Başbakan Binali Yıldırım, ’10 Aralık İnsan Hakları Günü’ dolayısıyla yayımladığı mesajda, "Birleşmiş Milletler İnsan Hakları Evrensel Beyannamesi’nin kabul edilişinin 69. yılını kutlamaktayız. Modern insan hakları anlayışının temellerini atan İnsan Hakları Evrensel Beyannamesi, 69 yıl boyunca insan haklarıyla ilgili çok sayıda sözleşme ve bildirinin ortaya çıkışına rehberlik etmiştir.Türkiye, hak ve özgürlüklerin korunup geliştirilmesine yönelik uluslararası çalışmalarda her zaman öncü ülkeler arasında yer almayı amaç edinmiştir.
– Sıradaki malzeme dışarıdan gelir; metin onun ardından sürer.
-- ==== Sys2Proof/Machine/Commit.lean ====
section
/-! DEFINITION. Transactions (R39, R40, R290–R296): the checks of a set of writes, their application in one cycle, and the
groups that the writes of others fail. -/
namespace Sys2Proof.Machine

/-- A write of a transaction: address and value. -/
abbrev Entry := Nat × Nat

/-- A set of writes that take effect together: how it applies, its writes in staging order, its overlay applications. -/
structure Txn where
  ctx      : Ctx
  entries  : List Entry
  overlays : List OverlayApp
  deriving DecidableEq, Repr

/-- The values that a set of writes leaves (R290). -/
def State.viewOf (s : State) (es : List Entry) : View := fun a =>
  match es.find? fun e => e.1 == a with
  | some e => e.2
  | none => s.val a

/-! ## Checks -/

/-- The site whose unit or cell a trim subindex serves. -/
def trimSite (addr : Nat) : Fin 64 :=
  if indexOf addr = 0x2606 then Fin.ofNat 64 ((subOf addr - 1) / 2)
  else Fin.ofNat 64 (((indexOf addr - 0x2610) * 128 + (subOf addr - 1)) / 8)

/-- A subindex that cannot be accessed while its site is OFF, or its POWER_UP in progress (R471). -/
def State.darkAddr (s : State) (addr : Nat) : Bool :=
  match placeOf (indexOf addr) with
  | .site i off => decide (3 ≤ off) && s.siteDark i
  | .chip _ => isTrimAddr addr && s.siteDark (trimSite addr)
  | .region q off => off == 0x20 && (sitesOf q).all fun i => s.siteDark i
  | .nowhere => false

/-- Values that fit their fields and are refused with RANGE all the same (R40). -/
def State.rangeOk (s : State) (addr v : Nat) : Bool :=
  let sub := subOf addr
  match placeOf (indexOf addr) with
  | .site i off =>
    if off < 0x60 then pinRange off sub v
    else if off < 0x80 then psqRange off sub v
    else if off < 0xA0 then buRangeOk off v
    else if off < 0xC0 then s.mseRange i off sub v
    else if off < 0xE0 then s.dspRange i off sub v
    else tdcRange off sub v
  | .region _ off => slotRange off v
  | .chip ix =>
    if ix = 0x2403 then s.classOk sub v
    else if ix = 0x2902 then s.exportOk v
    else mitRange ix sub v
  | .nowhere => true

/-- The cross-object dependencies of one write (R290 item 1). -/
def depOk (view : View) (es : List Entry) (addr v : Nat) : Bool :=
  let sub := subOf addr
  match placeOf (indexOf addr) with
  | .site i off =>
    if off < 0x60 then pinDep view i off sub v
    else if off < 0x80 then psqDep es i off sub v
    else if off < 0xA0 then buDep view i off sub v
    else if off < 0xC0 then mseDep es i off sub v
    else if off < 0xE0 then dspDep es i off sub v
    else trigDep view i off sub v
  | .region _ _ => true
  | .chip ix =>
    if ix < 0x2200 then clockDep view ix sub v
    else if ix < 0x2600 then thermalDep view ix sub
    else if ix < 0x2800 then mitDep view ix sub v
    else spmDep view ix sub v
  | .nowhere => true

/-- The subindices that those dependencies read (R291). -/
def depReads (addr v : Nat) : List Nat :=
  let sub := subOf addr
  match placeOf (indexOf addr) with
  | .site i off =>
    if off < 0x60 then pinReads i off sub v
    else if off < 0xA0 then buReads i off sub
    else trigReads i off sub v ++ tdcReads i off sub v
  | .region _ _ => []
  | .chip ix =>
    if ix = 0x2103 ∧ sub = 1 ∧ v = 1 then [addrOf 0x2120 3]
    else if ix = 0x2500 then (List.range 4).map fun k => addrOf 0x2500 (k + 1)
    else if (ix = 0x2701 ∧ sub = 1) ∨ ix = 0x2702 ∨ ix = 0x2703 then
      addrOf 0x2701 1 :: (List.range 8).map (fun k => addrOf 0x2702 (k + 1)) ++ (List.range 16).map fun k => addrOf 0x2703 (k + 1)
    else if 0x2801 ≤ ix ∧ ix ≤ 0x2803 then
      [addrOf 0x2801 1, addrOf 0x2802 1, addrOf 0x2802 2, addrOf 0x2803 1, addrOf 0x2803 2]
    else []
  | .nowhere => []

/-- What a safe-state force of the same cycle overrides (R21): engine starts and the requests that it does not leave. -/
def State.overridden (s : State) (addr v : Nat) : Bool :=
  match placeOf (indexOf addr) with
  | .site i off =>
    s.safeNow i &&
      if subOf addr = 1 ∧ (off = 0x60 ∨ off = 0xA0) then v == 1
      else if subOf addr = 1 ∧ off = 0 then
        match stateReqOf v with
        | some r => s.reqOverridden i r
        | none => false
      else false
  | _ => false

/-- Writes that would move an output, or start an engine, of a site that the same cycle forces into SAFE (R21). -/
def State.movesOutput (s : State) (addr v : Nat) : Bool :=
  match placeOf (indexOf addr) with
  | .site i off => s.safeNow i && (s.overridden addr v || (0x20 ≤ off && decide (off ≤ 0x23)) || (0x80 ≤ off && decide (off ≤ 0x83)))
  | _ => false

/-- The state checks of one write (R290 item 2), which the commit cycle repeats (R292). -/
def State.stateCheck (s : State) (view : View) (es : List Entry) (at_ : CheckAt) (addr v : Nat) : Dstat :=
  let sub := subOf addr
  if s.darkAddr addr then 8
  else match placeOf (indexOf addr) with
  | .site i off =>
    if off < 0x20 then s.siteCheck view i off sub v at_
    else if off < 0x60 then (if off = 0x50 ∧ (s.siteState i = .running ∨ at_ != .commit && startsEngine es i) then 8 else 0)
    else if off < 0x80 then s.psqCheck view es i off sub v
    else if off < 0xA0 then s.buCheck view i off sub v
    else if off < 0xC0 then s.mseCheck i off sub v
    else if off < 0xE0 then s.dspCheck i off sub v
    else
      let d := s.trigCheck i off sub v
      if d = 0 then s.tdcCheck (view (siteAddr i 0xE8 2)) i off sub v else d
  | .region q off => s.testCheck q off sub v
  | .chip ix =>
    if ix < 0x2000 then canCheck view ix sub v
    else if ix < 0x2200 then s.clockCheck es ix v
    else if ix < 0x2300 then s.flCheck ix sub v
    else if ix = 0x2402 ∧ sub = 1 then (if s.ackOk v then 0 else 8)
    else if isTrimAddr addr then (if s.trimBusy addr then 8 else 0)
    else if ix = 0x2600 ∧ sub = 1 then s.calCtrlCheck v
    else s.spmCheck ix
  | .nowhere => 0

/-- The check of one write: dependencies once, state checks again in the commit cycle, where entries of the log are reserved
already (R290, R292). What a force of the same cycle overrides is not refused (R21). -/
def State.entryCheck (s : State) (view : View) (es : List Entry) (at_ : CheckAt) (e : Entry) : Dstat :=
  if at_ != .commit && !s.darkAddr e.1 && !depOk view es e.1 e.2 then 7
  else if at_.lands && s.overridden e.1 e.2 then 0
  else
    let d := s.stateCheck view es at_ e.1 e.2
    if at_ == .commit && d == 11 then 0 else d

/-- The first write that fails, with its code. -/
def State.firstFail (s : State) (view : View) (all : List Entry) (at_ : CheckAt) : List Entry → Option (Dstat × Nat)
  | [] => none
  | e :: es =>
    let d := s.entryCheck view all at_ e
    if d = 0 then s.firstFail view all at_ es else some (d, e.1)

/-! ## The log's share (R43, R44) -/

/-- Attribute A of a subindex that is written. -/
def isAddrA (addr : Nat) : Bool :=
  match rowAt addr with
  | some (r, _) => r.isA
  | none => false

/-- Bits set among the first thirteen. -/
def bits13 (v : Nat) : Nat := ((List.range 13).filter (bitOf v)).length

/-- Assize entries that a write produces. -/
def State.entryLogs (s : State) (view : View) (e : Entry) : Nat :=
  let sub := subOf e.1
  match placeOf (indexOf e.1) with
  | .site i off =>
    if off = 0xE8 ∧ sub = 1 then
      let mask := view (siteAddr i 0xE8 2)
      match e.2 with
      | 1 => if (s.site i).tdc.run = .idle then bits13 (mask % 256) else 0
      | 2 => bits13 mask
      | 3 => bits13 mask
      | 4 => bits13 (mask / 256 * 256)
      | _ => 0
    else if off = 0xA5 ∧ sub = 2 then 1
    else if off = 0xC6 ∧ sub = 3 then
      (if xipDmem e.2 then b2n (touchesTable (s.tableWords i) (s.siteCfg i 0xC6 2) (xipUnits e.2)) else 1)
    else 0
  | .region q off =>
    if off = 0x40 ∧ sub = 1 then spareEntries (s.regionCfg q 0x40 1) e.2
    else if off = 0x41 then s.testEntries (localSite q sub) e.2
    else 0
  | .chip ix => if (ix = 0x2010 ∧ sub = 1) ∨ isAddrA e.1 then 1 else 0
  | .nowhere => 0

/-- Assize entries that a set of writes produces (R305, R436). -/
def State.txnLogs (s : State) (es : List Entry) (overlays : List OverlayApp) : Nat :=
  (es.map (s.entryLogs (s.viewOf es))).sum + overlays.length

/-- LOG_FULL, at the first write that the log records (R44). -/
def State.logFail (s : State) (es : List Entry) (overlays : List OverlayApp) : Option (Dstat × Nat) :=
  if s.aszTakes (s.txnLogs es overlays) then none
  else
    match es.find? fun e => s.entryLogs (s.viewOf es) e != 0 with
    | some e => some (11, e.1)
    | none => some (11, addrOf 0x2310 1)

/-- The checks of a set of writes at one of the three occasions: the first write that fails, with its code. -/
def State.checkFail (s : State) (at_ : CheckAt) (es : List Entry) (overlays : List OverlayApp) : Option (Dstat × Nat) :=
  match s.firstFail (s.viewOf es) es at_ es with
  | some f => some f
  | none => s.logFail es overlays

/-- The checks of R290. -/
def State.prepareFail (s : State) (es : List Entry) (overlays : List OverlayApp) : Option (Dstat × Nat) :=
  s.checkFail .prepare es overlays

/-- A write that queues an XIP transfer (R359). -/
def queuesXip (e : Entry) : Bool :=
  match placeOf (indexOf e.1) with
  | .site _ off => (off == 0x66 && fillXip e.2) || (off == 0xA5 && subOf e.1 == 2) || (off == 0xC6 && subOf e.1 == 3)
  | _ => false

/-- XIP transfers that a set of writes queues. -/
def xipCount (es : List Entry) : Nat := (es.filter queuesXip).length

/-- The first transfer for which the queue, holding `n`, has no room. -/
def xipFail (n : Nat) (es : List Entry) : Option (Dstat × Nat) :=
  if n + xipCount es ≤ 64 then none else ((es.filter queuesXip)[64 - n]?).map fun e => (8, e.1)

/-- The state checks of the apply cycle (R292), with `n` transfers queued before. -/
def State.applyFail (s : State) (n : Nat) (es : List Entry) : Option (Dstat × Nat) :=
  match s.firstFail (s.viewOf es) es .commit es with
  | some f => some f
  | none => xipFail n es

/-- The dependency set of a group (R291): what its checks read and it does not stage. -/
def depSet (es : List Entry) : List Nat :=
  ((es.flatMap fun e => depReads e.1 e.2).filter fun a => !es.any fun e => e.1 == a).eraseDups

/-! ## The end of a group -/

/-- Numbers of FAIL_PHASE. -/
def FailPhase.code : FailPhase → Nat
  | .none => 0 | .prepare => 1 | .changed => 2 | .commitCycle => 3 | .late => 4 | .vote => 5 | .deadline => 6 | .timeout => 7
  | .coordAbort => 8

/-- Group states, Table 13.1. -/
def GroupState.code : GroupState → Nat
  | .free => 0 | .opened => 1 | .preparing => 2 | .prepared => 3 | .scheduled => 4 | .committed => 5 | .failed => 6 | .aborted => 7

/-- A group that is held (R286). -/
def GroupState.held (g : GroupState) : Bool := g == .opened || g == .preparing || g == .prepared || g == .scheduled

/-- P0 of a TXN packet (Table 14.4). -/
def txnWord (msg g result dstat addr : Nat) : BitVec 64 :=
  BitVec.ofNat 64 (at_ msg 56 + at_ g 52 + at_ result 48 + at_ dstat 40 + at_ addr 16)

/-- TXN_XCHIP of a group. -/
def State.xchip (s : State) (g : Nat) : Nat := s.cfg 0x2303 g

/-- ROLE: 0 LOCAL, 1 PARTICIPANT, 2 COORDINATOR. -/
def State.role (s : State) (g : Nat) : Nat := field (s.xchip g) 1 0

/-- COORD. -/
def State.coord (s : State) (g : Nat) : Nat := field (s.xchip g) 23 8

/-- OUTCOME of a participant's group to its coordinator (R299). -/
def State.sendOutcome (s : State) (g : Nat) (result : Nat) (applied : BitVec 64) : State :=
  let gr := s.group g
  s.sendChip 3 (s.coord g) [txnWord 5 g result gr.failDstat gr.failAddr, applied]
Vatandaşlarımızın temel hak ve özgürlüklerinden, kökenlerine bakılmaksızın, bireysel olarak kanun önünde eşit ve serbest şekilde yararlanmaları devletimizin temelini teşkil etmektedir.İnsan Hakları Evrensel Beyannamesi’nin kabul edilişinin 69’ncu yıl dönümünde dahi, dünyanın birçok köşesinde değişik boyutlarda insan hakları sorunları yaşanmaktadır. Uluslararası kamuoyunun dünyamızın birçok bölgesinde yaşanan insani trajedilere, göç, iç savaş ve mülteci akımları gibi felaketlere karşı gösterdiği duyarsızlık üzücü ve düşündürücüdür. Aynı şekilde, terörizm, ırkçılık, hoşgörüsüzlük, ayrımcılık, İslam karşıtlığı ve yabancı düşmanlığı gibi olgulara karşı da uluslararası toplumun ortak ve etkili tedbirler alabilmesi maalesef hala mümkün olmamaktadır. Bunun en son örneği Kudüs’te olanlar ve Filistinlilere yapılanlar, uygulanan baskılardır. Aynı şekilde Rohinga Müslümanlarına reva görülenler insan haklarının ayaklar altına alınmasıdır. İnsan haklarının geliştirilmesi, korunması ve yaygınlaştırılması için, ülkeler, uluslararası örgütler, kurumlar ve sivil toplum kuruluşları arasındaki işbirliğinin güçlendirilmesi gereklidir" ifadelerini kullandı.
’15 TEMMUZ’ VURGUSU
Yıldırım, mesajında şunları kaydetti:
"Türkiye karşı karşıya olduğu terör tehditlerine rağmen, şeffaflık anlayışı içinde uluslararası kuruluşlarla insan hakları alanındaki işbirliğini yoğun olarak sürdürmektedir. Aziz milletimiz, 15 Temmuz terörist darbe girişimi sırasında demokrasi ve insan hakları değerlerine bağlılık bakımından tarihi bir başarı sergilemiş, bu değerlere bağlılığının sembolik olmadığını ve gerektiğinde bu uğurda canını feda edecek ölçüde mücadele gösterebileceğini ispatlamıştır.Tüm bireylere insan olmanın onuruna yakışan yaşam standartları sağlamak ve onları haksızlıklara karşı korumak devletlerin asli görevidir. Bu vesileyle, ülkelerin kendi gayretleri ve uluslararası toplumun işbirliğiyle insan haklarının istisnasız dünyanın her köşesinde hakim kılındığı bir dünya düzeni diliyor; Aziz milletimizin ve tüm insanlığın İnsan Hakları Günü’nü içtenlikle tebrik ediyorum."